I set both to off so PHP by default won’t clean GPC (GET, POST, COOKIE) variables for me. At first it may look like a bad idea to switch off magic_quotes but it is not, you know the old saying: if you want something to be done right, then do it yourself … well maybe i exaggerated it a little bit, but you get the idea.

There are two kinds of variable cleaning: for database and for output. The good practice is to allow client to write in databse whatever he wants even potentially dangerous html code, however we do not want to diplay this code in a way that will make it easy for newbie hacker to hack our site.

The good example of this is: forum, where people are allowed to write whatever they want, so for example they can write a javascript script, which can steal people personal information from cookies and send them to some other website where the thief collects this data, really, it all can be done with javascript, so we need a way to avoid this.

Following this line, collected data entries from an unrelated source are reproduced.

/-- An uncorrectable error in a row: counted, logged, UE set, the row noted and entered in the repair map (R318, R344). -/
def State.tileUe (s : State) (tile row : Nat) : State :=
  let s1 := ((s.count (tbA 0x808)).logAdd (tbA 0x80) 8 (2 ^ 31 + at_ tile 16 + row)).orReg (tbA (0x100 + 4 * tile)) 1
  let a := s1.arb tile
  if a.ueRows.contains row then s1
  else (s1.setArb tile { a with ueRows := a.ueRows ++ [row] }).repairTile tile row

/-- A tile enters FAILED (R319). -/
def State.failTile (s : State) (tile cause : Nat) : State :=
  let a := s.arb tile
  if a.failed then s
  else
    let s1 := { s with tb := { s.tb with scrubReq := s.tb.scrubReq.filter (fun x => x.1 ≠ tile) } }
    (s1.setArb tile { a with failed := true, failCause := cause }).orReg (tbA (0x100 + 4 * tile)) 2

/-- The key of the error mark of lane `l` of a row. -/
def laneKey (tile row l : Nat) : Nat := (tile * 65536 + row) * 4 + l

/-- A read beat on row `row`: uncorrectable or not. Each of the row's four lanes has a SECDED word of its own (R293): a
single error counts for its lane; an uncorrectable one is found once in the beat, whichever lanes hold it (log entry
103). -/
def State.rowTouch (s : State) (tile row : Nat) : Bool × State :=
  let ms := (List.range 4).filterMap (fun l => tfind s.tileErr (laneKey tile row l))
  let s1 := s.count (tbA 0x800) (ms.filter (fun b => !b)).length
  if ms.contains true then (true, s1.tileUe tile row) else (false, s1)

/-- `n` rows of one tile, as read. -/
def State.readRows (s : State) (tile row : Nat) : Nat → Bool × List Byte × State
  | 0 => (false, [], s)
  | n + 1 =>
    let (b, s1) := s.rowTouch tile row
    let (b2, bs, s2) := s1.readRows tile (row + 1) n
    (b || b2, mread 0 s.tile (tlA tile row 0) 32 ++ bs, s2)

/-- Read with the second attempt of a mirrored table whose other copy is in use (R318). -/
def State.readAt (s : State) (alt : Bool) (tile row n : Nat) : Bool × List Byte × State :=
  let (b, bs, s1) := s.readRows tile row n
  if b && alt then s1.readRows (otherTile tile) row n else (b, bs, s1)

/-- Write bytes from byte `off` of row `row`; rows wholly covered become good. -/
def State.tileW (s : State) (tile row off : Nat) (bs : List Byte) : State :=
  let whole := fun (k : Nat) => decide (off ≤ 32 * k) && decide (32 * k + 32 ≤ off + bs.length)
  { s with tile := mwrite 0 s.tile (tlA tile row off) bs,
           tileErr := tkeep s.tileErr (fun k _ => !(laneKey tile row 0 ≤ k && whole ((k - laneKey tile row 0) / 4))) }

/-! ### Hash tables (R300–R302) -/

/-- The four candidate entries of a key. -/
def State.cands (s : State) (t : Nat) (key : List Byte) : List Nat :=
  let n := s.tLen t / 4
  (List.range 4).map (fun w => w * n + (crc32c (s.td t 5 + BitVec.ofNat 32 (w * 0x9E3779B9)) key).toNat % n)

/-- Bytes of DATA of a hash entry. -/
def State.dataLen (s : State) (t : Nat) : Nat := s.tW t - s.tParam t - 4

/-- VALID of a hash entry. -/
def State.hValid (s : State) (t : Nat) (e : List Byte) : Bool := (e.getD (s.tW t - 1) 0).getLsbD 7

/-- The key hits in an entry. -/
def State.hHit (s : State) (t : Nat) (key e : List Byte) : Bool :=
  s.hValid t e && decide ((e.drop (s.dataLen t)).take (s.tParam t) = key)

/-- The bytes of a hash entry. -/
def State.hEntry (s : State) (t : Nat) (data key : List Byte) : List Byte :=
  fit (s.dataLen t) data ++ fit (s.tParam t) key ++ [0, 0, 0, 0x80]

/-- Read the candidates in the primary copy: an uncorrectable error, or (entry index, bytes) of each way. -/
def State.scan (s : State) (t : Nat) (bank : Bool) : List Nat → Bool × List (Nat × List Byte) × State
  | [] => (false, [], s)
  | e :: es =>
    let (tile, row, off) := s.entryAt t bank e
    let w := s.wrTile t tile
    let (b, bs, s1) := s.readAt (s.altOk t w) w row (s.tRows t)
    let (b2, xs, s2) := s1.scan t bank es
    (b || b2, (e, (bs.drop off).take (s.tW t)) :: xs, s2)

/-- What an insert does: `written` names the write it made. -/
inductive Ins where
  | ue | present (e : Nat) | written (a : Acc) | full
deriving DecidableEq, Repr

/-- Search again and insert DATA under `key` in the lowest free way (R302). -/
def State.insert (s : State) (t : Nat) (bank : Bool) (key data : List Byte) : Ins × State :=
  let (b, xs, s1) := s.scan t bank (s.cands t key)
  if b then (.ue, s1)
  else match xs.find? (fun x => s.hHit t key x.2) with
    | some x => (.present x.1, s1)
    | none => match xs.find? (fun x => !s.hValid t x.2) with
      | none => (.full, s1)
      | some x =>
        let (tile, row, off) := s1.entryAt t bank x.1
        let a : Acc := ⟨s1.wrTile t tile, row, s.tRows t, 1, off, s.hEntry t data key⟩
        (.written a, s1.tileW a.tile row off a.data)

/-! ### Meters (R306) and windows (14 R418, R419) -/

/-- The fields of a meter entry. -/
structure Meter where
  tlast : Nat
  tc : Nat
  te : Nat
  cbs : Nat
  ebs : Nat
  cir : Nat
deriving DecidableEq, Repr

def Meter.ofBytes (e : List Byte) : Meter :=
  let f := fun i => leNat ((e.drop (4 * i)).take 4)
  ⟨f 0, f 1, f 2, f 3, f 4, f 5⟩

/-- The entry with the meter's three moving fields. -/
def Meter.put (m : Meter) (e : List Byte) : List Byte :=
  leBytes 4 m.tlast ++ leBytes 4 m.tc ++ leBytes 4 m.te ++ e.drop 12

/-- refill(t). -/
def Meter.refill (m : Meter) (t : Word) : Meter :=
  let l := BitVec.ofNat 32 m.tlast
  if !serBefore l t then m
  else
    let add := (t - l).toNat * m.cir / 65536
    let a := min add (m.cbs - m.tc)
    { m with tlast := t.toNat, tc := m.tc + a, te := m.te + min (add - a) (m.ebs - m.te) }

/-- The colour of a charge of `b` bytes: 0 green, 1 yellow, 2 red. -/
def Meter.colour (m : Meter) (b : Nat) : Nat := if b ≤ m.tc then 0 else if b ≤ m.te then 1 else 2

Cleaning Input Variables For Database

Let’s assume that someone sends text by POST, first we want to clean variable for database. If you use procedural mysql then this can be easily done with:

// $_POST['data'] = "quote's";
echo $_POST['data'];
$cleanedForDb = mysql_real_escape_string($_POST['data']);
echo $cleanedForDb;

outputs:

quote's
quote\'s

$cleanedForDb variable can be now safely inserted into any sql query because all quotes are escaped, on the other hand if you try to insert $_POST[‘data’] variable into any query, then in the best case you will get only an error.

Keep in mind that if you escape data before inserting it into database then you must unescape it when you want to get it out of database, a lot more effort then before, but security is worth it.

Cleaning Input Variable For Output

We want to display on screen data send by user, remembering it can contain dangerous code it is the best to clean this data with htmlentities:

$clean = htmlentities($_POST['data'], ENT_QUOTES, 'UTF-8');

first htmlentities argument here is text, second constant ENT_QUOTES, which means that both single and double quotes will be converted to their entities and third is charset, i used UTF-8 you can use whatever charset you use, anyway second and third arguments are optional, but it is good to add them anyway.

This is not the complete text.